# TASK TO CARRY OUT
All that should be output is the block of lines below from the line with "persisted : Bool" to the line with "valid : Bool := false", both included, exactly as written.

=== Section Start ===

-- ==== Sys2Proof/Machine/State.lean ====
section
/-!
DEFINITION. The state of the device: plain data. A table whose key is not listed stands for a fresh object
(the default values of the structures below), so that State.reset lists almost nothing.
-/
namespace Sys2Proof.Machine

/-- A fault of the model: the part is outside the conditions under which its manual says what it does. -/
inductive Fault where
  /-- Raised by INPUT_OUT_OF_RANGE beyond the absolute maximum ratings of Table 23-4, where R649 gives no
  behaviour, only that the part may be damaged. Safe: the hardware's behaviour is left unsaid. -/
  | beyondAbsoluteMaximum
  deriving DecidableEq, Repr

/-- A refusal of the model. -/
inductive Refusal where
  /-- Raised by the dispatch for a command that has no meaning yet. Safe: nothing is claimed of it. -/
  | notModelled (mnemonic : String)
  deriving DecidableEq, Repr

/-- The value of a dictionary entry: a number, or the bytes of a BLOB, STR or DIGEST384 (Table 16-8). -/
inductive DVal where
  | num (v : Nat)
  | blob (b : List Byte)
  deriving DecidableEq, Repr

/-- An event record (Table 21-7); DETAIL as the values of R614, one for each 8 bytes. -/
structure Ev where
  code : Nat
  scope : Nat
  persisted : Bool
  tenant : Bool
  seq : Nat
  time : Nat
  detail : List Nat
  deriving DecidableEq, Repr

/-- A summary register Y (R101): value, flags of Table 03-6, and the operation that will write it. -/
structure YReg where
  value : Nat := 0
  flags : Nat := 0
  valid : Bool := false
  writer : Option Nat := none
  deriving DecidableEq, Repr

/-- The summary an operation writes when it completes. -/
structure Summary where
  value : Nat := 0
  flags : Nat := 0
  deriving DecidableEq, Repr

/-- What an operation that has started will do when it completes. -/
structure Result where
  /-- hearth-store address and bytes -/
  writes : List (Nat × List Byte) := []
  /-- the summary, where the descriptor asks for one -/
  sum : Summary := {}
  /-- WHERE of Table 06-4, when the operation produces a NaN -/
  nan : Option Nat := none
  /-- tier address and bytes a layout operation writes -/
  tier : List (Nat × List Byte) := []
  /-- messages of the operation that have not been answered (R433) -/
  msgs : List Nat := []
  /-- rows of values fed to a statistics slot (R171) -/
  feed : Option (Nat × List (List FV)) := none
  /-- SOUT: the slot written and cleared -/
  sout : Option Nat := none
  /-- MMUL: end of its stream and of its write-back phase, with the half (Table 04-6) -/
  wbEnd : Nat := 0
  /-- a trap found while the operation ran (Table 05-12, "during") -/
  trap : Bool := false
  /-- MMUL: its own contribution y_op by array, row, column, as FP32 codes (R135) -/
  yop : List (Nat × List (List Nat)) := []
  /-- MMUL: the checks that failed: array, 1 column or 2 row, first m or n -/
  failed : List (Nat × Nat × Nat) := []
  /-- sampling rows with STATUS 2 or 3 (R180) -/
  bad : Nat := 0
  /-- ATTN: empty rows, evidence records, score-writing operations (R225) -/
  emptyRows : Nat := 0
  evidence : Nat := 0
  scoreOps : Nat := 0
  deriving DecidableEq, Repr
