/-- Dictionary rows, part 6. -/
def entries6 : List Entry := [
  ⟨0x7030, 1, 0x01, .u32, .rw, .S, .op, .op, 0, 4294967295, .num 256⟩,
  ⟨0x7030, 1, 0x02, .u32, .rw, .S, .op, .op, 0, 4294967295, .num 4096⟩,
  ⟨0x7030, 1, 0x03, .u32, .rw, .S, .op, .op, 0, 4294967295, .num 8⟩,
  ⟨0x7030, 1, 0x04, .u32, .rw, .S, .op, .op, 0, 4294967295, .num 40⟩,
  ⟨0x7040, 1, 0x01, .blob, .ro, .S, .op, .nobody, 0, 0, .blob (zeros 1728)⟩,
  ⟨0x7050, 12, 0x01, .blob, .ro, .S, .op, .nobody, 0, 0, .blob (zeros 288)⟩,
  ⟨0x7050, 12, 0x02, .blob, .ro, .S, .op, .nobody, 0, 0, .blob (List.replicate 8 0xFF)⟩,
  ⟨0x7050, 12, 0x03, .blob, .ro, .V, .op, .nobody, 0, 0, .blob (zeros 544)⟩,
  ⟨0x7050, 12, 0x04, .u32, .ro, .S, .op, .nobody, 0, 4294967295, .num 0⟩,
  ⟨0x7050, 12, 0x05, .u8, .ro, .S, .op, .nobody, 0, 255, .num 0⟩,
  ⟨0x7050, 12, 0x06, .bool, .ro, .S, .op, .nobody, 0, 1, .num 0⟩,
  ⟨0x8000, 1, 0x01, .digest384, .ro, .S, .all, .nobody, 0, 0, .blob Config.deviceId⟩,
  ⟨0x8000, 1, 0x02, .blob, .ro, .V, .all, .nobody, 0, 0, .blob Config.certChain⟩,
  ⟨0x8000, 1, 0x03, .u64, .ro, .M, .all, .nobody, 0, 18446744073709551615, .num 0⟩,
  ⟨0x8000, 1, 0x04, .cmd, .cmd, .V, .op, .op, 0, 0, .blob []⟩,
  ⟨0x8000, 1, 0x05, .blob, .ro, .V, .op, .nobody, 0, 0, .blob []⟩,
  ⟨0x8000, 1, 0x06, .blob, .ro, .V, .all, .nobody, 0, 0, .blob []⟩,
  ⟨0x8008, 1, 0x01, .blob, .wo, .V, .op, .op, 0, 0, .blob []⟩,
  ⟨0x8008, 1, 0x02, .cmd, .cmd, .V, .op, .op, 0, 0, .blob []⟩,
  ⟨0x8008, 1, 0x03, .u16, .ro, .V, .op, .nobody, 0, 65535, .num 0⟩,
  ⟨0x8008, 1, 0x04, .blob, .ro, .S, .op, .nobody, 0, 0, .blob (zeros 8)⟩,
  ⟨0x8008, 1, 0x05, .cmd, .cmd, .V, .op, .op, 0, 0, .blob []⟩,
  ⟨0x8010, 1, 0x01, .blob, .wo, .V, .op, .op, 0, 0, .blob []⟩,
  ⟨0x8010, 1, 0x02, .u64, .wo, .V, .op, .op, 0, 18446744073709551615, .num 0⟩,
  ⟨0x8010, 1, 0x03, .blob, .ro, .S, .op, .nobody, 0, 0, .blob []⟩,
  ⟨0x8020, 12, 0x01, .blob, .wo, .V, .slot, .slot1, 0, 0, .blob []⟩,
  ⟨0x8020, 12, 0x02, .u64, .wo, .V, .slot, .slot1, 0, 18446744073709551615, .num 0⟩,
  ⟨0x8020, 12, 0x03, .blob, .ro, .S, .slot, .nobody, 0, 0, .blob []⟩,
  ⟨0x8020, 12, 0x04, .blob, .wo, .V, .slot, .slot1, 0, 0, .blob []⟩,
  ⟨0x8020, 12, 0x05, .u64, .wo, .V, .slot, .slot1, 0, 18446744073709551615, .num 0⟩,
  ⟨0x8020, 12, 0x06, .blob, .ro, .M, .slot, .nobody, 0, 0, .blob []⟩,
  ⟨0x8040, 12, 0x01, .cmd, .cmd, .V, .part, .part1, 0, 0, .blob []⟩,
  ⟨0x8040, 12, 0x02, .blob, .ro, .V, .part, .nobody, 0, 0, .blob []⟩,
  ⟨0x8040, 12, 0x03, .u32, .rw, .B, .part, .part1, 0, 4294967295, .num 0⟩,
  ⟨0x8040, 12, 0x04, .u32, .ro, .V, .part, .nobody, 0, 4294967295, .num 0⟩,
  ⟨0x8040, 12, 0x05, .u32, .ro, .V, .part, .nobody, 0, 4294967295, .num 0⟩,
  ⟨0x8040, 12, 0x06, .u64, .ro, .M, .part, .nobody, 0, 18446744073709551615, .num 0⟩,
  ⟨0x9000, 1, 0x01, .u32, .ro, .S, .all, .nobody, 0, 4294967295, .num 16384⟩,
  ⟨0x9000, 1, 0x02, .u32, .ro, .S, .all, .nobody, 0, 4294967295, .num 4096⟩,
  ⟨0x9010, 12, 0x01, .u64, .rw, .B, .part, .cons, 0, 18446744073709551615, .num 0⟩]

=== Section End ===

# THE ANSWER
  persisted : Bool
  tenant : Bool
  seq : Nat
  time : Nat
  detail : List Nat
  deriving DecidableEq, Repr

/-- A summary register Y (R101): value, flags of Table 03-6, and the operation that will write it. -/
structure YReg where
  value : Nat := 0
  flags : Nat := 0
  valid : Bool := false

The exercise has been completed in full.